Persebaya menutup rangkaian pramusim dengan hasil positif. Namun, kemenangan atas Penang FC tidak membuat Bernardo Tavares menutup mata terhadap sejumlah pekerjaan rumah yang masih harus diselesaikan Green Force.

Persebaya menundukkan Penang FC dengan skor 1-0 dalam International Friendly Game di Stadion Gelora Bung Tomo, Sabtu (15/8) malam WIB. Gol kemenangan Bajol Ijo lahir melalui aksi spektakuler Walber Mota yang melepaskan tendangan salto pada menit ke-79.

Selepas pertandingan, Coach Tavares memberikan apresiasi terhadap perjuangan anak asuhnya. Meski begitu, pelatih asal Portugal tersebut menilai permainan Persebaya masih membutuhkan konsistensi, terutama ketika menghadapi situasi transisi.

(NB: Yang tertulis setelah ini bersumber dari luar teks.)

-- ==== Sys2Proof/Laws/PerInstr.lean ====
section
/-! SUPPORT. Facts about every instruction as syntax, one lemma per constructor. -/

namespace Sys2Proof.Laws

/-- An instruction is not both a word of a thread and an op of a graph slot: one of the encoders has no word for it (R80, R109). -/
def KindsApart.Statement (i : Instr) : Prop := encodePorlek i = none ∨ roszonOp i = none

"Dalam beberapa momen kami menunjukkan hal-hal yang bagus, tetapi kami harus lebih konsisten. Kami tidak boleh kehilangan fokus, terutama dalam menjaga keseimbangan pertahanan saat transisi," ucap Coach Tavares dalam sesi konferensi pers.

Menurutnya, Penang FC mampu memberikan beberapa ancaman yang harus menjadi perhatian. Beberapa kali lini pertahanan Persebaya dipaksa bekerja keras untuk mengantisipasi serangan lawan.

"Lawan masih bisa mendapatkan dua atau tiga peluang yang berpotensi menjadi gol. Kalau itu terjadi di pertandingan Super League, tentu situasinya bisa berbeda. Karena itu, kami harus lebih baik," tuturnya.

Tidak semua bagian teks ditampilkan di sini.